-- ==== Sys2Proof/Certificates/Slice0/Obligations.lean ====
section
/-! DEFINITION. The statements for the provers. Each docstring names the rule it formalises and, where a clause is the model's
own choice, the log entry. -/

open Sys2Proof Sys2Proof.Machine

/-! ## Reset, invariant, progress -/

/-- R210: hardware reset, from any state, gives the registers of R42 and leaves SRC and DST alone; after it the codec does
nothing, however long, until the host makes a move. -/
def Obligations.HardwareResetGivesFreshRegisters : Prop :=
  ∀ s : State, ∃ t, hostMove .hwReset s = .next t ∧
    t.dictSize = 256 ∧ (∀ i, i < 256 → t.dict[i]? = some { parent := none, value := BitVec.ofNat 8 i }) ∧
    t.width = .w9 ∧ t.encCode = none ∧ t.decPrevCode = none ∧
    t.encInPos = 0 ∧ t.decBytesWritten = 0 ∧ t.bwBitsWritten = 0 ∧ t.brBitsRead = 0 ∧
    t.status = .idle ∧ t.cause = .none ∧ t.src = s.src ∧ t.dst = s.dst ∧
    (t.inbox = [] → ∀ n, core.run n t = .next t)

/-- R42, for the model's own initial state: the values R42 states; the rest is as logs 3, 4, 5, 9 to 12 say. -/
def Obligations.ResetStateIsFresh : Prop :=
  State.reset.dictSize = 256 ∧
  (∀ i, i < 256 → State.reset.dict[i]? = some { parent := none, value := BitVec.ofNat 8 i }) ∧
  State.reset.width = .w9 ∧ State.reset.encCode = none ∧ State.reset.decPrevCode = none ∧
  State.reset.encInPos = 0 ∧ State.reset.decBytesWritten = 0 ∧ State.reset.bwBitsWritten = 0 ∧ State.reset.brBitsRead = 0 ∧
  State.reset.status = .idle ∧ State.reset.cause = .none ∧ Cause.none.number = 0 ∧
  step State.reset = .next State.reset

/-- The invariant of R41 holds at reset. -/
def Obligations.ResetMeetsInvariant : Prop := Inv State.reset

/-- Every step, whatever the host does, keeps the invariant of R41. -/
def Obligations.StepKeepsInvariant : Prop :=
  ∀ s t : State, Inv s → step s = .next t → Inv t

/-- From a state that meets R41, with the SRC bytes of a running command in place and a host that keeps to R59, R212, R213, a
step is never stopped, and the SRC bytes of a command still running are still in place. -/
def Obligations.StepNeverStops : Prop :=
  ∀ s : State, Inv s → RunSupplied s →
    (∀ m rest, s.inbox = m :: rest → MoveAllowed m { s with inbox := rest }) →
    ∃ t, step s = .next t ∧ RunSupplied t

/-! ## A step runs the decoded instruction -/

/-- R5, R11, R81, R134, R147: when the host makes no move (an empty `inbox`, or its move is to wait, which is taken off), a
step of a running command runs the instruction that the decoder reads from the next input byte or from the next code word;
after the last input byte it runs ENC.FINISH and, unless that faulted, the normal end; when R147's condition is false it is the
decoder's end; when no command runs it changes nothing. Every other waiting move of the host is what the step makes, taken off
(that the moves wait in a list: log 12). -/
def Obligations.StepRunsDecodedInstruction : Prop :=
  (∀ s u : State, (s.inbox = [] ∧ u = s ∨ ∃ rest, s.inbox = .wait :: rest ∧ u = { s with inbox := rest }) →
    (u.status = .busy → u.command = .encode → encContinue u = true → ∀ v i rest, inputByte u = some v →
      decodeBytes (symbolCtx v u) [v] = .ok (i, rest) → i.wf = true ∧ step s = exec i u) ∧
    (u.status = .busy → u.command = .encode → encContinue u = false → ∀ t, exec .encFinish u = .next t →
      step s = if t.status = .busy then (encEnd t).done else .next t) ∧
    (u.status = .busy → u.command = .decode → decContinue u = true → ∀ bits i rest, nextWordBits u = some bits →
      decode (wordCtx u) bits = .ok (i, rest) → i.wf = true ∧ step s = exec i u) ∧
    (u.status = .busy → u.command = .decode → decContinue u = false → step s = .next (decEnd u)) ∧
    (u.status ≠ .busy → step s = .next u)) ∧
  (∀ (s : State) (m : HostMove) (rest : List HostMove), s.inbox = m :: rest → m ≠ .wait →
    step s = hostMove m { s with inbox := rest })
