theorem wordStep_agree (c : Code) {s t : State} (h : DecAgree s t) : (wordStep c s).Agree DecAgree (wordStep c t) := by
  have hcls : classOf s c = classOf t c := by simp only [classOf, State.dictSize, h.prev, h.dict]
  have hfetch : DecAgree (wordFetched c s) (wordFetched c t) := by
    refine ⟨h.dict, h.width, h.prev, h.count, ?_, h.valid, h.expected, h.dst, h.status, h.cause, h.left, h.right, h.src⟩
    show BitVec.ofNat 32 (s.brBitsRead.toNat + fetchLength s.width.bits s) =
      BitVec.ofNat 32 (t.brBitsRead.toNat + fetchLength t.width.bits t)
    simp only [fetchLength, h.pos, h.width, h.valid]
  rw [wordStep, wordStep, decClassStep, decClassStep]
  simp only [classOf_wordFetched, wordFetched_decCode, hcls, h.pos]
  cases classOf t c with
  | badlit => exact raiseFault_agree _ _ _
  | oor => exact raiseFault_agree _ _ _
  | lit =>
    refine ⟨rfl, ?_⟩
    have h1 := decWrite_agree [codeSymbol c] hfetch
    exact ⟨h1.dict, h1.width, rfl, h1.count, h1.pos, h1.valid, h1.expected, h1.dst, h1.status, h1.cause, h1.left, h1.right, h1.src⟩
  | kwk =>
    simp only [decKwk]
    rw [hfetch.prev]
    cases (wordFetched c t).decPrevCode with
    | none => exact rfl
    | some p =>
      rcases dictSeq_agree p hfetch.dict with ⟨r, sc, sc', h1, h2⟩ | ⟨r, h1, h2⟩
      · simp only [h1, h2, Flow.bind]; exact writeUpdate_agree _ _ sc sc' hfetch rfl
      · simp only [h1, h2, Flow.bind]; exact rfl
  | ref =>
    simp only [decRef, wordFetched_decCode]
    rcases dictSeq_agree c hfetch.dict with ⟨r, sc, sc', h1, h2⟩ | ⟨r, h1, h2⟩
    · simp only [h1, h2, Flow.bind]; exact writeUpdate_agree _ _ sc sc' hfetch rfl
    · simp only [h1, h2, Flow.bind]; exact rfl

theorem srcBits_agree (m m' : Memory) (n k : Nat) (h : ∀ j, n ≤ j → j < n + k → m.bitAt j = m'.bitAt j) :
    srcBits m n k = srcBits m' n k := by
  induction k generalizing n with
  | zero => rfl
  | succ k ih => rw [srcBits, srcBits, h n (by omega) (by omega), ih (n + 1) fun j h1 h2 => h j (by omega) (by omega)]

theorem decStep_agree {s t : State} (h : DecAgree s t) : (decStep s).Agree DecAgree (decStep t) := by
  have hb : nextWordBits s = nextWordBits t := by
    have hl : fetchLength s.width.bits s = fetchLength t.width.bits t := by simp only [fetchLength, h.pos, h.width, h.valid]
    unfold nextWordBits
    rw [← hl, ← h.pos]
    exact srcBits_agree _ _ _ _ fun j h1 h2 => h.src j (by simp only [fetchLength] at h2; omega)
  rw [decStep_eq, decStep_eq, hb]
  cases nextWordBits t with
  | none => exact rfl
  | some bits => exact wordStep_agree _ h

theorem decLoop_agree (n : Nat) {s t : State} (h : DecAgree s t) : (decLoop n s).Agree DecAgree (decLoop n t) := by
  induction n generalizing s t with
  | zero => exact ⟨rfl, h⟩
  | succ n ih =>
    have hc : decContinue s = decContinue t := by simp only [decContinue, endOfStream, h.pos, h.valid, h.count, h.expected]
    rw [decLoop, decLoop, hc]
    cases decContinue t with
    | false => rw [if_neg (by simp), if_neg (by simp)]; exact ⟨rfl, h⟩
    | true => rw [if_pos rfl, if_pos rfl]; exact (decStep_agree h).bind fun _ _ _ h' => ih h'

/-- What the host sees of a decode that has ended (R155, R175). -/
structure DecResultAgree (s t : State) : Prop where
  left : s.status = .done ∧ s.command = .decode
  right : t.status = .done ∧ t.command = .decode
  cause : s.cause = t.cause
  dst : s.dst = t.dst
  bytes : s.rOutBytes = t.rOutBytes
  clean : s.cause = .none
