-- ==== Sys2Proof/Tests/Slice0.lean ====
section
/-! SUPPORT. The model's own tests: ill-formed terms that WellFormed refuses, the words of every encoded row written out from
30_encoding.md rule R71 and opcode_table.json, small steps with the expected values of 95_test_vectors.md and of the examples
in the rules, and for every statement with hypotheses a witness that meets them. -/

namespace Sys2Proof.Tests

open Sys2Proof Sys2Proof.Machine

-- One check after the other: each `decide +kernel` would else take a thread of its own.
set_option Elab.async false

/-- A part of the next state, where there is one. -/
def after {α : Type} (f : State → α) : Host.Outcome State Fault Refusal → Option α
  | .next s => some (f s)
  | .fault _ => none
  | .refused _ => none

/-- The reason of a refusal. -/
def refusal : Host.Outcome State Fault Refusal → Option Refusal
  | .next _ => none
  | .fault _ => none
  | .refused r => some r

/-- A dynamic entry. -/
def entry (parent : Code) (value : Symbol) : Entry := { parent := some parent, value := value }

/-- A table of DICT.size n, the entries behind the roots all (65, 66): only its size matters. -/
def tableOf (n : Nat) : List Entry := rootTable ++ List.replicate (n - 256) (entry 65 66)

/-- "AB" given to an encode: STATUS BUSY, nothing consumed yet. -/
def encoding : State :=
  encInit (beginCommand .encode { State.reset with src := Memory.ofBytes [65, 66], pInputBytes := 2 })

/-- The same after its first byte: ENC.code = 65, ENC.inPos = 1. -/
def encodingAtB : State := { encoding with encCode := some 65, encInPos := 1 }

/-- The same after both bytes: one word written, ENC.code = 66. -/
def encodingAtEnd : State :=
  { withBits (valueBits 9 65) encoding with dict := rootTable ++ [entry 65 66], encCode := some 66, encInPos := 2 }

/-- A decode of the given bytes, all their first `bits` bits valid: STATUS BUSY, nothing fetched yet. -/
def decoding (bytes : List Symbol) (bits : Count32) (expected : Count32) : State :=
  decFresh (beginCommand .decode { State.reset with
    src := Memory.ofBytes bytes, pCompBytes := BitVec.ofNat 32 bytes.length, pCompBits := bits, pExpectedBytes := expected })

/-- The stream of V6, `65/9 66/9 256/9 258/9`, after its first word (program P2). -/
def decodingAtB : State :=
  { decoding [0x41, 0x84, 0x00, 0x14, 0x08] 36 7 with
    brBitsRead := 9, decCode := 65, decPrevCode := some 65, decFirstByte := 65, decBytesWritten := 1, dst := [(0, 65)] }

/-- A decoder state of a given width, table size and previous code, with an empty output. -/
def decoderAt (w : Width) (size : Nat) (prev : OptCode) : State :=
  { decoding [0, 0] 16 100 with width := w, dict := tableOf size, decPrevCode := prev }

/-! ## Ill-formed terms -/

theorem test_wf_cw9Ref : (Instr.cw9Ref 512).wf = false := by decide
theorem test_wf_cw9Kwk : (Instr.cw9Kwk 512).wf = false := by decide
theorem test_wf_cw9Oor : (Instr.cw9Oor 4095).wf = false := by decide
theorem test_wf_cw10Ref : (Instr.cw10Ref 1024).wf = false := by decide
theorem test_wf_cw10Kwk : (Instr.cw10Kwk 1024).wf = false := by decide
theorem test_wf_cw10Oor : (Instr.cw10Oor 1024).wf = false := by decide
theorem test_wf_cw11Ref : (Instr.cw11Ref 2048).wf = false := by decide
theorem test_wf_cw11Kwk : (Instr.cw11Kwk 2048).wf = false := by decide
theorem test_wf_cw11Oor : (Instr.cw11Oor 2048).wf = false := by decide

/-- The largest codes that fit; the check on a CW12 row refuses no Code (R71: 0 to 4095). -/
theorem test_wf_largest :
    (Instr.cw9Ref 511).wf = true ∧ (Instr.cw10Kwk 1023).wf = true ∧ (Instr.cw11Oor 2047).wf = true ∧
      (Instr.cw12Ref 4095).wf = true ∧ (Instr.cw12Kwk 4095).wf = true ∧ (Instr.cw12Oor 4095).wf = true := by decide

/-! ## Decoding, words written out bit by bit (bit 0 first) -/

/-- `vvvvvvvv` = 0x4f: bits 1,1,1,1,0,0,1,0. -/
theorem test_decode_encExtend :
    decode (.symbol true) [true, true, true, true, false, false, true, false] = .ok (.encExtend 0x4f, []) := by decide
theorem test_decode_encEmit :
    decode (.symbol false) [true, true, true, true, false, false, true, false] = .ok (.encEmit 0x4f, []) := by decide
/-- 84/9 = 001010100, then the rest of the stream. -/
theorem test_decode_cw9Lit :
    decode (.word .w9 true 256) [false, false, true, false, true, false, true, false, false, true] =
      .ok (.cw9Lit 84, [true]) := by decide
/-- 300/9 = 100101100 (V24). -/
theorem test_decode_cw9Badlit :
    decode (.word .w9 true 256) [false, false, true, true, false, true, false, false, true] = .ok (.cw9Badlit 44, []) := by
  decide
/-- 79/9 = 001001111 with DICT.size 256 (P1, second word). -/
theorem test_decode_cw9Ref :
    decode (.word .w9 false 256) [true, true, true, true, false, false, true, false, false] = .ok (.cw9Ref 79, []) := by decide
/-- 258/9 = 100000010 with DICT.size 258 (P2, last word). -/
theorem test_decode_cw9Kwk :
    decode (.word .w9 false 258) [false, true, false, false, false, false, false, false, true] = .ok (.cw9Kwk 258, []) := by
  decide
/-- 258/9 with DICT.size 256 (V25). -/
theorem test_decode_cw9Oor :
    decode (.word .w9 false 256) [false, true, false, false, false, false, false, false, true] = .ok (.cw9Oor 258, []) := by
  decide
/-- 258/10 = 0100000010 with DICT.size 512 (P3). -/
theorem test_decode_cw10Ref :
    decode (.word .w10 false 512) [false, true, false, false, false, false, false, false, true, false] =
      .ok (.cw10Ref 258, []) := by decide
/-- 699/10 = 1010111011 with DICT.size 699 (V16). -/
theorem test_decode_cw10Kwk :
    decode (.word .w10 false 699) [true, true, false, true, true, true, false, true, false, true] =
      .ok (.cw10Kwk 699, []) := by decide
/-- 1023/10 with DICT.size 700. -/
theorem test_decode_cw10Oor :
    decode (.word .w10 false 700) [true, true, true, true, true, true, true, true, true, true] =
      .ok (.cw10Oor 1023, []) := by decide
/-- 83/11 = 00001010011 (V12, word 770) with DICT.size 1024. -/
theorem test_decode_cw11Ref :
    decode (.word .w11 false 1024) [true, true, false, false, true, false, true, false, false, false, false] =
      .ok (.cw11Ref 83, []) := by decide
/-- 1024/11 = 10000000000 with DICT.size 1024. -/
theorem test_decode_cw11Kwk :
    decode (.word .w11 false 1024) [false, false, false, false, false, false, false, false, false, false, true] =
      .ok (.cw11Kwk 1024, []) := by decide
/-- 1025/11 = 10000000001 with DICT.size 1024. -/
theorem test_decode_cw11Oor :
    decode (.word .w11 false 1024) [true, false, false, false, false, false, false, false, false, false, true] =
      .ok (.cw11Oor 1025, []) := by decide
/-- 117/12 = 000001110101 (V12, word 3841) with DICT.size 4095. -/
theorem test_decode_cw12Ref :
    decode (.word .w12 false 4095) [true, false, true, false, true, true, true, false, false, false, false, false] =
      .ok (.cw12Ref 117, []) := by decide
/-- 4095/12 with DICT.size 4095 (V14, word 3841). -/
theorem test_decode_cw12Kwk :
    decode (.word .w12 false 4095) [true, true, true, true, true, true, true, true, true, true, true, true] =
      .ok (.cw12Kwk 4095, []) := by decide
/-- 2049/12 = 100000000001 with DICT.size 2048. -/
theorem test_decode_cw12Oor :
    decode (.word .w12 false 2048) [true, false, false, false, false, false, false, false, false, false, false, true] =
      .ok (.cw12Oor 2049, []) := by decide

### Instructions to follow
From the material above, copy each line that includes the word "hfetch".

### Task response
  have hfetch : DecAgree (wordFetched c s) (wordFetched c t) := by
    have h1 := decWrite_agree [codeSymbol c] hfetch
    rw [hfetch.prev]
      rcases dictSeq_agree p hfetch.dict with ⟨r, sc, sc', h1, h2⟩ | ⟨r, h1, h2⟩
      · simp only [h1, h2, Flow.bind]; exact writeUpdate_agree _ _ sc sc' hfetch rfl
    rcases dictSeq_agree c hfetch.dict with ⟨r, sc, sc', h1, h2⟩ | ⟨r, h1, h2⟩
    · simp only [h1, h2, Flow.bind]; exact writeUpdate_agree _ _ sc sc' hfetch rfl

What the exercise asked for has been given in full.